[Excerpts from a dataset]
/-- Settles O46: only the datagram adds to what is outstanding over Ethernet, where less than 64 are; a datagram that starts moves from
what waits to what has begun, and a fetched request is outstanding over PCI Express. -/
theorem ethernetQueueHolds64 : Obligations.EthernetQueueHolds64 := by
  unfold Obligations.EthernetQueueHolds64
  refine ⟨?_, ?_⟩
  · rintro c s t n ht (⟨port, b, net, rfl⟩ | ⟨m, slot, ok, rfl⟩) he hle
    · exact (EthWithin.of_mailboxDatagram ⟨ht, hle⟩ he).load
    · exact (EthWithin.of_requestFetch ⟨ht, hle⟩ he).load
  · intro port b net s ht hopen hhold hserv hd3 h body i n hlen hkey hmac hfresh hset hretry hepoch hfree hfull
    have hu : (s.modPage n (Page.noteAuthentic i h.seq)).tablesOk = true :=
      (State.modPage_kept (Kept.refl s) (Sub.refl _)).tables ht
    have hp : (s.modPage n (Page.noteAuthentic i h.seq)).page n = (s.page n).noteAuthentic i h.seq :=
      State.page_modPage_same ht ..
    have hanswer : (s.modPage n (Page.noteAuthentic i h.seq)).ethRequest h body =
        (s.modPage n (Page.noteAuthentic i h.seq)).respond h.queueFull :=
      State.ethRequest_full hset hretry (hp ▸ hepoch) (hp ▸ hfree) (hp ▸ hfull)
    have hpage : ((s.modPage n (Page.noteAuthentic i h.seq)).respond h.queueFull).page n = _ := page_respond_d0 hu hd3 hp
    refine ⟨_, h.queueFull, (exec_mailboxDatagram_authentic hopen hhold hserv hlen hkey hmac hfresh).trans
      (congrArg _ hanswer), ?_, ?_, ?_, rfl, rfl, rfl, State.respond_pending ..⟩ <;>
    · rw [hpage]
      rfl

end Sys2Proof.Machine
end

#### WHAT TO DO
All that is wanted is the stretch of lines above from the one containing "have hp : (s.modPage" through the one containing "State.ethRequest_full hset hretry", duplicated exactly.

#### SOLUTION BELOW
    have hp : (s.modPage n (Page.noteAuthentic i h.seq)).page n = (s.page n).noteAuthentic i h.seq :=
      State.page_modPage_same ht ..
    have hanswer : (s.modPage n (Page.noteAuthentic i h.seq)).ethRequest h body =
        (s.modPage n (Page.noteAuthentic i h.seq)).respond h.queueFull :=
      State.ethRequest_full hset hretry (hp ▸ hepoch) (hp ▸ hfree) (hp ▸ hfull)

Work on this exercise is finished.